J&D Restaurant Group Becomes New Jack in the Box Franchisee with 37 Texas Locations
J&D Restaurant Group Inc., a new franchisee, acquired 37 Jack in the Box corporate locations in Texas. The portfolio includes locations in Waco and Tyler. The deal was funded in part with a $13.2 million loan from GE Capital Franchise Finance. J&D Restaurant Group already operates restaurants under the Church’s Chicken, Arby’s and Dickey’s Barbecue brands.
Other Notable Deals
TNP Strategic Retail Trust Inc. acquired Topaz Marketplace, a 50,359-square-foot grocery-anchored shopping center in Hesperia, Calif. The center was completed in 2008 and is located on three separate parcels. It is currently 100 percent leased to tenants including Fresh & Easy Neighborhood Market, MetroPCS, Da Vita Dialysis, Wood Grill Buffet and the Pizza Factory. Tenants at the center have staggered lease expirations that range from 2018 to 2018. The center comes with a 2,900-square-foot developable land parcel.

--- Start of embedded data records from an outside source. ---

/-- The place of a new lock-out entry is one of the record's (R355). -/
theorem lockout_place_lt {l : Lockout} {n : Nat} (h : l.place = some n) : n < l.entries.length := by
  unfold Lockout.place at h
  split at h
  next m hm =>
    obtain rfl : m = n := by simpa using h
    exact (List.findIdx?_eq_some_iff_getElem.mp hm).1
  next =>
    obtain ⟨⟨e, i⟩, hf, rfl⟩ := Option.map_eq_some_iff.mp h
    have hm := mem_of_foldl_choice _ (fun b x => by (repeat' split) <;> simp) _ hf
    obtain ⟨hz, -⟩ := List.mem_filter.mp (hm.resolve_left (by simp))
    exact List.snd_lt_of_mem_zipIdx hz

/-- With a place for it a new lock-out entry is ACTIVE under its source and time (R355). -/
theorem lockout_add_active {l : Lockout} {n : Nat} (h : l.place = some n) (src : Nat) (detail : W32) (forced : Bool)
    (now : DTime) (cycle : Nat) :
    ∃ e ∈ (l.add src detail forced now cycle).entries, e.state = 1 ∧ e.source = src ∧ e.setTime = now := by
  have h' : ({ l with total := l.total + 1 } : Lockout).place = some n := h
  refine ⟨⟨1, bit forced, src, detail, now, cycle, DTime.zero⟩, ?_, rfl, rfl, rfl⟩
  simpa only [Lockout.add, h'] using mem_modNth_const l.entries _ (lockout_place_lt h)

/-! ## Assertions -/

/-- `s` once an assertion of `src` has been counted and a record for it has been opened (R348). -/
def State.opened (s : State) (src : Nat) : State := ((s.countAssert src).openRec src false).1

/-- An assertion opens its record and changes nothing more but its count (R348, R359). -/
theorem opened_eq (s : State) (src : Nat) : (s.opened src).mstate = s.mstate ∧ (s.opened src).vital = s.vital
    ∧ (s.opened src).lock = s.lock ∧ (s.opened src).can = s.can ∧ (s.opened src).time = s.time
    ∧ (s.opened src).col.safeCause = s.col.safeCause ∧ (s.opened src).col.counts = bump s.col.counts src := by
  simp [State.opened, State.countAssert]

/-- An assertion that no shadow takes and that does not escalate reacts at once, at its level (R343, R344). -/
theorem raise_applies {s : State} {src : Nat} (hs : s.shadowSlot src = none) (he : (s.srcCfg src).esc = 0)
    (hl : (s.srcCfg src).level ≠ 0) : ∃ n, s.raise src =
      (s.opened src).applyLevel State.raiseSafe n src (s.srcCfg src).level (Ch.ofIdx (s.srcCfg src).target) 0 false false := by
  have hs' : (s.countAssert src).shadowSlot src = none := hs
  have hc : (s.countAssert src).srcCfg src = s.srcCfg src := rfl
  exact ⟨((s.countAssert src).openRec src false).2, by simp [State.raise, State.raiseWith, hs', hc, he, hl, State.opened]⟩

/-- L3 where no channel cycles is recorded at L1 and not applied (R345). -/
theorem applyLevel_three_halted {s : State} (h : Halted s) (again : State → State) (n : Option Nat) (src : Nat)
    (ch : Ch) (detail : W32) (forced acked : Bool) :
    s.applyLevel again n src 3 ch detail forced acked = s.settle n src 1 acked := by
  simp [State.applyLevel, resettable_halted h]

section Raise
variable {s : State} {src : Nat} (hs : s.shadowSlot src = none) (he : (s.srcCfg src).esc = 0)
include hs he

theorem raise_three_halted (h : Halted s) (hl : (s.srcCfg src).level = 3) :
    ∃ n, s.raise src = (s.opened src).settle n src 1 false := by
  obtain ⟨n, hr⟩ := raise_applies hs he (by omega)
  obtain ⟨om, -⟩ := opened_eq s src
  exact ⟨n, by rw [hr, hl, applyLevel_three_halted (h.of_eq om)]⟩

theorem raise_four (hl : (s.srcCfg src).level = 4) : ∃ n, s.raise src = ((s.opened src).goSafe src).settle n src 4 false := by
  obtain ⟨n, hr⟩ := raise_applies hs he (by omega)
  exact ⟨n, by rw [hr, hl]; rfl⟩

theorem raise_five (hl : (s.srcCfg src).level = 5) :
    ∃ n, s.raise src = ((s.opened src).goLockout src 0 false).settle n src 5 false := by
  obtain ⟨n, hr⟩ := raise_applies hs he (by omega)
  exact ⟨n, by rw [hr, hl]; rfl⟩

end Raise

/-! ## Commands of `SAFE` and `LOCKOUT` -/

/-- A mark outside `RUN` starts no cycle; what waits on the mesh goes out. -/
theorem vitalCycleMark_off {s : State} (hs : Supplied s) (h : s.mstate ≠ .run) (ch : Ch) (o : MarkObs) :
    exec (.vitalCycleMark ch o) s = .next s.begin.sendMesh := by
  have hr : s.begin.runs = false := by simpa [State.runs] using h
  have hm : s.begin.mark ch o = s.begin := by simp [State.mark, hr]
  calc exec (.vitalCycleMark ch o) s = .next (s.meshLive fun s => s.mark ch o) := rfl
    _ = .next s.begin.sendMesh := by rw [ml_on hs, hm]

/-- `s` once the escalation of `src` has fallen due and is counted (R344). -/
def State.fallenDue (s : State) (src : Nat) : State :=
  { s.dropEscal src with col := { (s.dropEscal src).col with escalated := s.col.escalated + 1 } }

/-- An escalation that falls due applies the level of its source to its record (R344). -/
theorem escalationExpiry_due {s : State} {src : Nat} {e : Escalation} (he : s.escalOf src = some e) (hd : e.due ≤ s.svc.ms) :
    let r := (s.fallenDue src).settleRec src e.forced
    escalationExpiry src s = r.1.applyLevel State.raiseSafe r.2 src (r.1.srcCfg src).level (Ch.ofIdx (r.1.srcCfg src).target) 0
      e.forced false := by
  simp only [escalationExpiry, he, hd, if_true]
  rfl

/-- An escalation at L3 that falls due in `SAFE` or `LOCKOUT` is settled and not applied (R344, R345). -/
theorem escalationExpiry_three_halted {s : State} (h : Halted s) {src : Nat} {e : Escalation}
    (he : s.escalOf src = some e) (hd : e.due ≤ s.svc.ms) (hl : (s.srcCfg src).level = 3) :
    (escalationExpiry src s).mstate = s.mstate ∧ (escalationExpiry src s).vital = s.vital
      ∧ (escalationExpiry src s).lock = s.lock := by
  obtain ⟨⟨hm, hv, hk, -, ho, -⟩, -⟩ := settleRec_logged (s.fallenDue src) src e.forced
  have hx := escalationExpiry_due he hd
  dsimp only at hx
  generalize (s.fallenDue src).settleRec src e.forced = r at hx hm hv hk ho
  have hl' : (r.1.srcCfg src).level = 3 := by
    rw [← hl]
    simp only [State.srcCfg, ho]
    rfl
  rw [hl', applyLevel_three_halted (h.of_eq hm)] at hx
  obtain ⟨sm, sv, sk, -⟩ := settle_settled r.1 r.2 src 1 false
  exact hx ▸ ⟨sm.trans hm, sv.trans hv, sk.trans hk⟩

/-! ## NO_MAJORITY -/

theorem imageCfg_noMajority : imageCfg 0x49 = ⟨true, 4, 0, 1, 0⟩ := by decide

/-- NO_MAJORITY is class V, so that no override changes its L4 (R340, R342). -/
theorem srcCfg_noMajority (s : State) : s.srcCfg 0x49 = ⟨true, 4, 0, 1, 0⟩ := by simp [State.srcCfg, imageCfg_noMajority]

/-- NO_MAJORITY is no consequence of a reset: no shadow takes it (R350). -/
theorem expects_noMajority (sh : Shadow) (cycle : Nat) : sh.expects 0x49 cycle = false := by
  have hsrc : ∀ (x : Ch) (o : Nat), o < 0x10 → 0x49 ≠ chSrc x o := fun x o ho => by
    cases x <;> simp only [chSrc, Ch.idx] <;> omega
  cases hp : sh.promoted <;> simp [Shadow.expects, hp, hsrc]

theorem shadowSlot_noMajority (s : State) : s.shadowSlot 0x49 = none := by
  unfold State.shadowSlot
  rw [List.filterMap_eq_nil_iff.mpr fun p _ => by (repeat' split) <;> simp_all [expects_noMajority]]
  rfl

/-- NO_MAJORITY in `RUN` takes the module `SAFE` (R346, R351). -/
theorem raise_noMajority_run {s : State} (h : s.mstate = .run) :
    (s.raise 0x49).mstate = .safe ∧ (s.raise 0x49).vital = s.vital.stop ∧ (s.raise 0x49).col.safeCause = 0x49
      ∧ (s.raise 0x49).col.counts = bump s.col.counts 0x49 := by
  obtain ⟨n, hr⟩ := raise_four (shadowSlot_noMajority s) (by rw [srcCfg_noMajority]) (by rw [srcCfg_noMajority])
  obtain ⟨hm, hv, -, -, -, -, hc⟩ := opened_eq s 0x49
  obtain ⟨gm, gv, gs, gc⟩ := goSafe_run (hm.trans h) 0x49
  simp [hr, gm, gv, gs, gc, hv, hc]

/-! ## The lock-out reset -/

/-- The code of a reset window is never 0 (R354). -/
theorem lockCode_range (s : State) : 0 < lockCode s ∧ lockCode s < 65536 := by
  unfold lockCode
  dsimp only
  split <;> omega

/-- A request of CODE with control supply. -/
theorem lockoutResetConfirm_on {s : State} (hs : Supplied s) (cl : Client) (code : W16) (o : StartObs) :
    exec (.lockoutResetConfirm cl code o) s = .next (lockoutConfirm cl code o s.begin) :=
  congrArg Host.Outcome.next (live_on hs _)

/-- A hold of RESET with control supply. -/
theorem resetHold_on {s : State} (hs : Supplied s) (svc : Bool) (chans : List Ch) :
    exec (.resetHold svc chans) s = .next (resetHold svc chans s.begin) :=
  congrArg Host.Outcome.next (live_on hs _)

Henry S. Miller Cos. sold Lakeside Village, a 50,254-square-foot shopping center in Dallas, Texas to Retail Plazas Inc. Property Company of America developed the center in 1986. Henry S. Miller purchased Lakeside Village from a subsequent owner in 1999 through a partnership organized by Miller Investment Partners Inc. Vaughn Miller, president of the retail division with Henry S. Miller, and Robert Grunnah, president of the investment division, handled this transaction.
Millennium Properties R/E Inc. negotiated the sale of 592-598 N. Pinecrest Road, a 29,000-square-foot neighborhood center in Bolingbrooke, Ill. for $3.9 million in a court-ordered transaction. The price equates to $134 per square foot. The property is currently 88 percent occupied. The sale was undertaken as part of a dissolution of an LLC partnership. Daniel J. Hyman, president of Millennium Properties, negotiated the transaction as a court-appointed officer. Rita Alliss Powers, of Greenberg Traurig LLP, counseled him in the deal.
Faris Lee Investments negotiated the sale of The Shops at Pacific Park, a 15,195-square-foot strip center in Aliso Viejo, Calif. to Feldspar LLC for $3.7 million. The center was purchased through a receivership in an all cash transaction. It was completed in 1999 and features an occupancy rate of 88 percent. Dennis Vaccaro and Rich Walter, of Faris Lee, represented the receiver, Key Bank, in the transaction. Dennis Vaccaro and Matt Mousavi represented the buyer.
NorthMarq Capital arranged a $2.6 million, fixed-rate first mortgage for Brenham Crossroads, a 16,066-square-foot retail center in Brenham, Texas. The loan featured a 10-year term with a five-year extension, and a 15-year amortization schedule. Tony Gray, vice president in NorthMarq’s Houston, Texas office, negotiated this transaction.
JR Enterprises LLC sold Waverly Shopping Center, a 20,521-square-foot retail center in Pompano Beach, Fla., to Waverly Pompano Center LLC for $1.6 million. The center was completed in 1985 and renovated in 2006. At the time of closing it was 70 percent occupied, with tenants including AutoZone and Subway. David Donnellan and Todd Weintraub, of CB Richard Ellis, represented the seller in the transaction. Gene Snyder Co. represented the buyer.